New Jersey Superior Court, Appellate Division


Decided: October 21, 1994.

BERGEN COUNTY UTILITIES AUTHORITY, PETITIONER-APPELLANT,
v.
STATE OF NEW JERSEY, DEPARTMENT OF THE PUBLIC ADVOCATE, DIVISION OF RATE COUNSEL, RESPONDENT-RESPONDENT.

On appeal from Final Decision of the Department of the Public Advocate, Division of Rate Counsel.

Before Judges Petrella, Havey and Cuff.

Petrella

The opinion of the court was delivered by

PETRELLA, P.J.A.D.

The issue in this case is whether the Bergen County Utilities Authority (the BCUA) is responsible for fees and expenses assessed by the Division of Rate Counsel in the Department of the Public Advocate (Rate Counsel).*fn1

The BCUA did not contest Rate Counsel's right to intervene in the rate-setting proceedings. Rather, it argues that Rate Counsel is not entitled to assess legal fees and expenses against it under N.J.S.A. 52:27E-19a because its March 1991 petition "sought no change in services whatsoever, and was expressly limited to approval of its proposed rate reduction. "

The Bergen County Board of Chosen Freeholders created the BCUA on March 23, 1978, to provide Bergen County certain water, sewer, and solid waste services. The BCUA has provided solid waste services and facilities since January 2, 1981. Its operations are subject to the New Jersey Solid Waste Management Act (N.J.S.A. 13:1E-1 to -207) and certain solid waste management plans adopted for the county's district.

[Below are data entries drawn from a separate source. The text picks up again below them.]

theorem keep_execRegionPowerGood {r₀ s : State} (kp : Keep r₀ s) (r : RegionId) :
    KeepRes r₀ (execRegionPowerGood r s) := by
  unfold execRegionPowerGood
  try dsimp only
  repeat' first
    | with_reducible
        first
        | assumption | intro _ | apply KeepRes.of | apply keep_ite | apply keepRes_ite | apply keep_foldl
        | apply keep_retime | apply keep_modRgn | apply keep_startClear
    | split
    | with_reducible first | apply keep_rec | rfl

theorem keep_execHeaderOpenCheck {r₀ s : State} (kp : Keep r₀ s) (r : RegionId) :
    KeepRes r₀ (execHeaderOpenCheck r s) := by
  unfold execHeaderOpenCheck
  try dsimp only
  repeat' first
    | with_reducible
        first
        | assumption | intro _ | apply KeepRes.of | apply keep_ite | apply keepRes_ite | apply keep_bump
        | apply keep_advFab | apply keep_failWake
    | split
    | with_reducible first | apply keep_rec | rfl

theorem keep_fillBlocks {r₀ s : State} (kp : Keep r₀ s) (n beta : Nat) (bs : Bytes) :
    Keep r₀ (fillBlocks s n beta bs) := by
  unfold fillBlocks
  try dsimp only
  repeat' first
    | with_reducible
        first
        | assumption | intro _ | apply keep_foldl | apply keep_storeBlock
    | split
    | with_reducible first | apply keep_rec | rfl

theorem keep_buildWell {r₀ s : State} (kp : Keep r₀ s) (b : Bool) (f : Nat) :
    Keep r₀ (buildWell b s f) := by
  unfold buildWell
  try dsimp only
  repeat' first
    | with_reducible
        first
        | assumption | intro _ | apply keep_ite | apply keep_fillBlocks | apply keep_setFld
    | split
    | with_reducible first | apply keep_rec | rfl

theorem keep_buildWells {r₀ s : State} (kp : Keep r₀ s) :
    Keep r₀ (buildWells s) := by
  unfold buildWells
  try dsimp only
  repeat' first
    | with_reducible
        first
        | assumption | intro _ | apply keep_foldl | apply keep_buildWell
    | split
    | with_reducible first | apply keep_rec | rfl

theorem keep_sendDigests {r₀ s : State} (kp : Keep r₀ s) :
    Keep r₀ (sendDigests s) := by
  unfold sendDigests
  try dsimp only
  repeat' first
    | with_reducible
        first
        | assumption | intro _ | apply keep_foldl | apply keep_fromMgr
    | split
    | with_reducible first | apply keep_rec | rfl

theorem keep_execFwDigest {r₀ s : State} (kp : Keep r₀ s) (cl : ClusterId) :
    KeepRes r₀ (execFwDigest cl s) := by
  unfold execFwDigest
  try dsimp only
  repeat' first
    | with_reducible
        first
        | assumption | intro _ | apply KeepRes.of | apply keep_ite | apply keepRes_ite | apply keep_modCl
        | apply keep_serve | apply keep_seeEpoch
    | split
    | with_reducible first | apply keep_rec | rfl

theorem keep_setBoot {r₀ s : State} (kp : Keep r₀ s) (c tries st : Nat) :
    Keep r₀ (setBoot s c tries st) := by
  unfold setBoot
  try dsimp only
  repeat' first
    | with_reducible
        first
        | assumption | intro _ | apply keep_setReg
    | split
    | with_reducible first | apply keep_rec | rfl

theorem keep_execFwFetch {r₀ s : State} (kp : Keep r₀ s) (cl : ClusterId) (bad1 bad2 : Bool) :
    KeepRes r₀ (execFwFetch cl bad1 bad2 s) := by
  unfold execFwFetch
  try dsimp only
  repeat' first
    | with_reducible
        first
        | assumption | intro _ | apply KeepRes.of | apply keep_ite | apply keepRes_ite | apply keep_withdrawDie
        | apply keep_setBoot | apply keep_modCl
    | split
    | with_reducible first | apply keep_rec | rfl

/-! ### Machine/Replay.lean -/

theorem keep_modHeld {r₀ s : State} (kp : Keep r₀ s) (q serial : Nat) (f : HeldStep → HeldStep) :
    Keep r₀ (modHeld s q serial f) := by
  unfold modHeld
  try dsimp only
  repeat' first
    | with_reducible
        first
        | assumption | intro _ | apply keep_modPart
    | split
    | with_reducible first | apply keep_rec | rfl

theorem keep_startRun {r₀ s : State} (kp : Keep r₀ s) (q c : Nat) (h : HeldStep) :
    Keep r₀ (startRun s q c h) := by
  unfold startRun
  try dsimp only
  repeat' first
    | with_reducible
        first
        | assumption | intro _ | apply keep_ite | apply keep_foldl | apply keep_configCluster | apply keep_write
        | apply keep_modCl | apply keep_modUn | apply keep_setField | apply keep_modHeld | apply keep_bump
    | split
    | with_reducible first | apply keep_rec | rfl

theorem keep_execReplayRunStart {r₀ s : State} (kp : Keep r₀ s) (q : QuarterId) :
    KeepRes r₀ (execReplayRunStart q s) := by
  unfold execReplayRunStart
  try dsimp only
  repeat' first
    | with_reducible
        first
        | assumption | intro _ | apply KeepRes.of | apply keep_ite | apply keepRes_ite | apply keep_startRun
    | split
    | with_reducible first | apply keep_rec | rfl

theorem keep_resolveStep {r₀ s : State} (kp : Keep r₀ s) (q : Nat) (h : HeldStep) (outcome : Nat) :
    Keep r₀ (resolveStep s q h outcome) := by
  unfold resolveStep
  try dsimp only
  repeat' first
    | with_reducible
        first
        | assumption | intro _ | apply keep_bump | apply keep_modPart | apply keep_recordReplay
        | apply keep_unresolved
    | split
    | with_reducible first | apply keep_rec | rfl

theorem keep_startSwap {r₀ s : State} (kp : Keep r₀ s) (q c : Nat) (h : HeldStep) (outcome : Nat) :
    Keep r₀ (startSwap s q c h outcome) := by
  unfold startSwap
  try dsimp only
  repeat' first
    | with_reducible
        first
        | assumption | intro _ | apply keep_ite | apply keep_sendCtrl | apply keep_modHeld | apply keep_resolveStep
    | split
    | with_reducible first | apply keep_rec | rfl

theorem keep_swapAnswer {r₀ s : State} (kp : Keep r₀ s) (c : Nat) (p : Packet) :
    Keep r₀ (swapAnswer s c p) := by
  unfold swapAnswer
  try dsimp only
  repeat' first
    | with_reducible
        first
        | assumption | intro _ | apply keep_ite | apply keep_resolveStep
    | split
    | with_reducible first | apply keep_rec | rfl

theorem keep_vote {r₀ s : State} (kp : Keep r₀ s) (q c : Nat) (h : HeldStep) (run : Nat) (d : Option Nat) :
    Keep r₀ (vote s q c h run d) := by
  unfold vote
  try dsimp only
  repeat' first
    | with_reducible
        first
        | assumption | intro _ | apply keep_ite | apply keep_modHeld | apply keep_resolveStep | apply keep_startSwap
    | split
    | with_reducible first | apply keep_rec | rfl

theorem keep_leaveRun {r₀ s : State} (kp : Keep r₀ s) (c : Nat) :
    Keep r₀ (leaveRun s c) := by
  unfold leaveRun
  try dsimp only
  repeat' first
    | with_reducible
        first
        | assumption | intro _ | apply keep_foldl | apply keep_modCl | apply keep_modUn | apply keep_startClear
        | apply keep_cancelAll | apply keep_beginCheck
    | split
    | with_reducible first | apply keep_rec | rfl

theorem keep_endRun {r₀ s : State} (kp : Keep r₀ s) (c : Nat) :
    Keep r₀ (endRun s c) := by
  unfold endRun
  try dsimp only
  repeat' first
    | with_reducible
        first
        | assumption | intro _ | apply keep_ite | apply keep_leaveRun | apply keep_breach | apply keep_vote
        | apply keep_modHeld
    | split
    | with_reducible first | apply keep_rec | rfl

theorem keep_execReplayRunEnd {r₀ s : State} (kp : Keep r₀ s) (cl : ClusterId) :
    KeepRes r₀ (execReplayRunEnd cl s) := by
  unfold execReplayRunEnd
  try dsimp only
  repeat' first
    | with_reducible
        first
        | assumption | intro _ | apply KeepRes.of | apply keep_when | apply keep_endRun
    | split
    | with_reducible first | apply keep_rec | rfl

theorem keep_failRuns {r₀ s : State} (kp : Keep r₀ s) (q : Nat) :
    Keep r₀ (failRuns s q) := by
  unfold failRuns
  try dsimp only
  repeat' first
    | with_reducible
        first
        | assumption | intro _ | apply keep_ite | apply keep_foldl | apply keep_endRun | apply keep_modCl
    | split
    | with_reducible first | apply keep_rec | rfl

theorem keep_cancelRuns {r₀ s : State} (kp : Keep r₀ s) (q : Nat) :
    Keep r₀ (cancelRuns s q) := by
  unfold cancelRuns
  try dsimp only
  repeat' first
    | with_reducible
        first
        | assumption | intro _ | apply keep_ite | apply keep_foldl | apply keep_leaveRun
    | split
    | with_reducible first | apply keep_rec | rfl

theorem keep_restartRuns {r₀ s : State} (kp : Keep r₀ s) (q : Nat) :
    Keep r₀ (restartRuns s q) := by
  unfold restartRuns
  try dsimp only
  repeat' first
    | with_reducible
        first
        | assumption | intro _ | apply keep_modPart | apply keep_cancelRuns
    | split
    | with_reducible first | apply keep_rec | rfl

theorem keep_execHalt {r₀ s : State} (kp : Keep r₀ s) (q : QuarterId) :
    KeepRes r₀ (execHalt q s) := by
  unfold execHalt
  try dsimp only
  repeat' first
    | with_reducible
        first
        | assumption | intro _ | apply KeepRes.of | apply keep_ite | apply keepRes_ite | apply keep_modPart
        | apply keep_mbReply | apply keep_mbRefuse
    | split
    | with_reducible first | apply keep_rec | rfl

theorem keep_haltAtEdge {r₀ s : State} (kp : Keep r₀ s) (q : Nat) :
    Keep r₀ (haltAtEdge s q) := by
  unfold haltAtEdge
  try dsimp only
  repeat' first
    | with_reducible
        first
        | assumption | intro _ | apply keep_ite | apply keep_foldl | apply keep_bump | apply keep_modPart
        | apply keep_mbReply
    | split
    | with_reducible first | apply keep_rec | rfl

theorem keep_holdAtEdge {r₀ s : State} (kp : Keep r₀ s) (q : Nat) :
    Keep r₀ (holdAtEdge s q) := by
  unfold holdAtEdge
  try dsimp only
  repeat' first
    | with_reducible
        first
        | assumption | intro _ | apply keep_ite | apply keep_bump | apply keep_modPart
    | split
    | with_reducible first | apply keep_rec | rfl

/-! ### Machine/Resets.lean -/

theorem keep_resetRequest {r₀ s : State} (kp : Keep r₀ s) (sub : Nat) (q : Nat) (f : MbReq → ResetReq → State → State)
    (hf : ∀ a0 a1 t, Keep r₀ t → Keep r₀ (f a0 a1 t)) :
    KeepRes r₀ (resetRequest sub q f s) := by
  unfold resetRequest
  try dsimp only
  repeat' first
    | with_reducible
        first
        | assumption | intro _ | apply KeepRes.of | apply keep_ite | apply keepRes_ite | apply keep_mbRefuse
        | apply hf
    | split
    | with_reducible first | apply keep_rec | rfl

theorem keep_modReset {r₀ s : State} (kp : Keep r₀ s) (q : Nat) (f : ResetOp → ResetOp) :
    Keep r₀ (modReset s q f) := by
  unfold modReset
  try dsimp only
  repeat' first
    | with_reducible
        first
        | assumption | intro _ | apply keep_modPart
    | split
    | with_reducible first | apply keep_rec | rfl

theorem keep_stopMask {r₀ s : State} (kp : Keep r₀ s) (m : Nat) :
    Keep r₀ (stopMask s m) := by
  unfold stopMask
  try dsimp only
  repeat' first
    | with_reducible
        first
        | assumption | intro _ | apply keep_foldl | apply keep_modCl | apply keep_abortStreams
        | apply keep_flushCache | apply keep_stopCluster
    | split
    | with_reducible first | apply keep_rec | rfl

theorem keep_zeroUnit {r₀ s : State} (kp : Keep r₀ s) (u : Nat) (tags : Bool) :
    Keep r₀ (zeroUnit s u tags) := by
  unfold zeroUnit
  try dsimp only
  repeat' first
    | with_reducible
        first
        | assumption | intro _ | apply keep_ite | apply keep_foldl | apply keep_modUn | apply keep_markDirty
        | apply keep_stopShadow
    | split
    | with_reducible first | apply keep_rec | rfl

theorem keep_zeroBalances {r₀ s : State} (kp : Keep r₀ s) (c : Nat) :
    Keep r₀ (zeroBalances s c) := by
  unfold zeroBalances
  try dsimp only
  repeat' first
    | with_reducible
        first
        | assumption | intro _ | apply keep_foldl | apply keep_setBucket
    | split
    | with_reducible first | apply keep_rec | rfl

theorem keep_zeroMask {r₀ s : State} (kp : Keep r₀ s) (m : Nat) (zero : Bool) :
    Keep r₀ (zeroMask s m zero) := by
  unfold zeroMask
  try dsimp only
  repeat' first
    | with_reducible
        first
        | assumption | intro _ | apply keep_ite | apply keep_foldl | apply keep_setBucket | apply keep_setFld
        | apply keep_modCl | apply keep_startClear | apply keep_resetAllChannels | apply keep_zeroUnit
        | apply keep_zeroBalances
    | split
    | with_reducible first | apply keep_rec | rfl

theorem keep_endHolds {r₀ s : State} (kp : Keep r₀ s) (q : Nat) :
    Keep r₀ (endHolds s q) := by
  unfold endHolds
  try dsimp only
  repeat' first
    | with_reducible
        first
        | assumption | intro _ | apply keep_modPart | apply keep_cancelRuns
    | split
    | with_reducible first | apply keep_rec | rfl

theorem keep_releaseQuarantine {r₀ s : State} (kp : Keep r₀ s) (m : Nat) :
    Keep r₀ (releaseQuarantine s m) := by
  unfold releaseQuarantine
  try dsimp only
  repeat' first
    | with_reducible
        first
        | assumption | intro _ | apply keep_ite | apply keep_foldl | apply keep_modCl
    | split
    | with_reducible first | apply keep_rec | rfl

On February 11, 1991, the BCUA filed (as required by N.J.S.A. 48:13A-6 and N.J.S.A. 48:13A-6.2) an application with the Board of Public Utilities (the BPU) for a certificate of public convenience and necessity to operate a solid waste transfer station in North Arlington, New Jersey.*fn2 At the same time, the BCUA also filed its initial tariff or solid waste rate structure.

Thereafter, on May 7, 1991, an Assistant Deputy Public Advocate sent a letter to the BPU with a copy to the BCUA, to inform it that Rate Counsel planned to participate fully in the proceedings regarding the BCUA's application for a certificate of public convenience and permanent rate structure.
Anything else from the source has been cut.